Community Treasure Hunt

Find the treasures in MATLAB Central and discover how the community can help you!

Start Hunting!

An Error Occurred

Unable to complete the action because of changes made to the page. Reload the page to see its updated state.


Count number of nucleotide bases (letters) in file with multiple en... (11)

Select a Web Site

Choose a web site to get translated content where available and see local events and offers.
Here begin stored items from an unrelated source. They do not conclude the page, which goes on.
-- ==== Sys2Proof/Machine/Commit.lean ====
section
/-! DEFINITION. STEP_COMMIT: commit lists, images, partner copies, the seal and the replay commit
(R363 to R369, R379, R381). -/

namespace Sys2Proof.Machine
open Sys2Proof

/-! ### The commit list (R364) -/

/-- One entry of a commit list. -/
structure Entry where
  addr : Nat
  word : Nat
  deriving DecidableEq, Repr

def Entry.len (e : Entry) : Nat := e.word % 2 ^ 48
def Entry.isDesc (e : Entry) : Bool := e.word.testBit 48
def Entry.isStatic (e : Entry) : Bool := e.word.testBit 49

def Entry.bytes (e : Entry) : List Byte := leBytes 8 e.addr ++ leBytes 8 e.word

def parseEntries (b : List Byte) : Nat → List Entry
  | 0 => []
  | n + 1 => { addr := leField b 0 8, word := leField b 8 8 } :: parseEntries (b.drop 16) n

/-- The entries of the U32 tensor in a slot. -/
def listOf (rd : Reader_) (t : Tensor) : List Entry :=
  (List.range (t.e 1)).map fun i =>
    let w := fun (k : Nat) => t.code rd (t.offset [k, i, 0, 0, 0, 0])
    { addr := w 0 + 2 ^ 32 * w 1, word := w 2 + 2 ^ 32 * w 3 }

/-- A word of the list is well-formed. -/
def Entry.ok (e : Entry) : Bool :=
  e.addr % 64 == 0 && e.word < 2 ^ 50
    && (if e.isDesc then e.len == 0 else 64 ≤ e.len && e.len % 64 == 0)

/-- An entry with the tensor that a descriptor entry names. -/
structure Part where
  entry : Entry
  desc : List Byte
  tensor : Option Tensor
  deriving DecidableEq, Repr

/-- A descriptor with its run-time extents replaced by the values in force. -/
def settledDesc (s : State) (p : Nat) (b : List Byte) : List Byte :=
  let d := parseDesc b
  b.take 16 ++ (d.resolve s p).flatMap (leBytes 4) ++ b.drop 40

def partOf (s : State) (p : Nat) (e : Entry) : Part :=
  if e.isDesc then
    let b := settledDesc s p (s.bytesAt p e.addr 64)
    { entry := e, desc := b, tensor := some ((parseDesc b).tensor (parseDesc b).exts) }
  else { entry := e, desc := [], tensor := none }

/-- The range that a part commits. -/
def Part.range (x : Part) (rd : Reader_) : Nat × Nat :=
  match x.tensor with
  | some t => (t.addr, t.footprintIn rd)
  | none => (x.entry.addr, x.entry.len)

/-- The descriptor of a descriptor entry can be read and is one (R90, R364). -/
def descReadable (s : State) (p : Nat) (e : Entry) : Bool :=
  !e.isDesc || ((s.pad p).inFixed e.addr 64
    && ((parseDesc (s.bytesAt p e.addr 64)).bounds.all fun b =>
      match readBound s p b with | .value _ => true | .fails _ => false))

def descSound (s : State) (p : Nat) (e : Entry) : Bool :=
  !e.isDesc || (parseDesc (s.bytesAt p e.addr 64)).fieldsOk false (loadedCodebook (s.pad p))

/-- No two of a list of ranges overlap. -/
def disjoint : List (Nat × Nat) → Bool
  | [] => true
  | x :: r => r.all (fun y => !rangesMeet x.1 x.2 y.1 y.2) && disjoint r

/-- A committed range lies in one fixed or one CXL allocation. -/
def rangeOk (d : Paddock) (x : Nat × Nat) : Bool :=
  match d.allocOf x.1 x.2 with
  | some e => e.2.kind == 0 || e.2.kind == 2
  | none => false

/-! ### The state serialisation (R365) -/

/-- The fallback swaths of a tensor, by swath number. -/
def fallbackSwaths (t : Tensor) (word : Nat → Nat) : List Nat :=
  if t.fmt.isF8 && !t.churn then (List.range t.nSwath).filter fun n => (word n).testBit 17 else []

/-- What the serialisation holds for one part. -/
def Part.serial (x : Part) (rd : Reader_) (pool : List Fallback) : List Byte :=
  let (a, n) := x.range rd
  let raw := (List.range n).map fun i => rd (a + i)
  match x.tensor with
  | none => raw
  | some t =>
    if !t.fmt.isF8 || t.churn then raw
    else
      let w0 := t.wordAddr 0 - a
      let cleared := raw.zipIdx.map fun (b, i) =>
        if w0 ≤ i && i < w0 + 8 * t.nSwath && 4 ≤ (i - w0) % 8 then 0 else b
      cleared ++ (fallbackSwaths t fun k => readLe rd (t.wordAddr k) 8).flatMap fun k =>
        match pool.find? fun f => f.word == t.wordAddr k with
        | some f => (List.range 4096).flatMap fun i => leBytes 2 (f.codes.getD i 0)
        | none => List.replicate 8192 0

/-- The state digest: SHA-512 over the digests of 1 MiB pieces. -/
def stateDigest (b : List Byte) : List Byte :=
  Crypto.sha512 ((pieces 1048576 b).flatMap Crypto.sha512)

/-! ### The job record (R365). Its layout is the model's (DESIGN CHOICE, log entry 23). -/

/-- The tenant-writable objects whose applied values a job record holds: those of class RW and RWS,
less the ones R365 excepts and those held by structures of their own. -/
def inJobRecord (k : Nat) : Bool :=
  match objRow (k / 256) (k % 256) with
  | some r =>
    r.perPaddock && r.priv == 1 && (r.access == 1 || r.access == 4)
      && !([0xA003, 0x9002, 0x9008, 0x9009].contains (k / 256))
  | none => false

def counted32 (l : List (List Byte)) : List Byte := leBytes 4 l.length ++ l.flatten

/-- The job record of a paddock, with the descriptors of the descriptor entries of its commit list. -/
def jobRecord (d : Paddock) (slot : Nat) (parts : List Part) : List Byte :=
  counted32 ((d.objs.filter fun e => inJobRecord e.1).map fun e => leBytes 4 e.1 ++ leBytes 64 e.2)
    ++ counted32 ((d.allocs.filter fun e => !e.2.releasing).map fun e => leBytes 4 e.1 ++ e.2.bytes)
    ++ counted32 ((d.groups.toList.zipIdx.filter fun g => g.1.state != .empty).map fun g =>
        leBytes 4 g.2 ++ sliceBytes g.1.definition 0 64
          ++ counted32 (if g.1.state == .formed then g.1.members.map (leBytes 4) else []))
    ++ counted32 (d.codebooks.zipIdx.filterMap fun (c, i) => c.map fun c =>
        leBytes 4 i ++ leBytes 4 c.generation ++ counted32 (c.lengths.map (leBytes 4)))
    ++ counted32 (d.dicts.zipIdx.filterMap fun (c, i) => c.map fun c =>
        leBytes 4 i ++ leBytes 4 c.generation ++ leBytes 8 c.addr ++ leBytes 4 c.entries ++ leBytes 8 c.len)
    ++ counted32 ((parts.filter fun x => x.entry.isDesc).map (·.desc))
    ++ leBytes 4 slot ++ leBytes 8 d.commit.startStep

/-! ### Images (R366, R367) -/

/-- The commit slot size in bytes (object 0x9004). -/
def State.commitSlotSize (s : State) (p : Nat) : Nat := blockSize * (s.obj 0x9003 p / 4)

structure ImageHead where
  job : Nat
  rank : Nat
  step : Nat
  epoch : Nat
  loss : Nat
  length : Nat
  serial : Nat
  entries : Nat
  record : Nat
  flags : Nat
  state : List Byte
  recordDigest : List Byte
  deriving DecidableEq, Repr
Based on your location, we recommend that you select: .

You can also select a web site from the following list

Americas

  • América Latina (Español)
  • Canada (English)
  • United States (English)

Europe

  • Belgium (English)
  • Denmark (English)
  • Deutschland (Deutsch)
  • España (Español)
  • Finland (English)
  • France (Français)
  • Ireland (English)
  • Italia (Italiano)
  • Luxembourg (English)
  • Netherlands (English)
  • Norway (English)
  • Österreich (Deutsch)
  • Portugal (English)
  • Sweden (English)
  • Switzerland
    • Deutsch
    • English
    • Français
  • United Kingdom(English)

Asia Pacific

  • Australia (English)
  • India (English)
  • New Zealand (English)
  • 中国
  • 日本Japanese (日本語)
  • 한국Korean (한국어)

Contact your local office

Count number of nucleotide bases (letters) in file with multiple en... (2024)

References

Top Articles
Latest Posts
Article information

Author: Frankie Dare

Last Updated:

Views: 6600

Rating: 4.2 / 5 (53 voted)

Reviews: 84% of readers found this page helpful

Author information

Name: Frankie Dare

Birthday: 2000-01-27

Address: Suite 313 45115 Caridad Freeway, Port Barabaraville, MS 66713

Phone: +3769542039359

Job: Sales Manager

Hobby: Baton twirling, Stand-up comedy, Leather crafting, Rugby, tabletop games, Jigsaw puzzles, Air sports

Introduction: My name is Frankie Dare, I am a funny, beautiful, proud, fair, pleasant, cheerful, enthusiastic person who loves writing and wants to share my knowledge and understanding with you.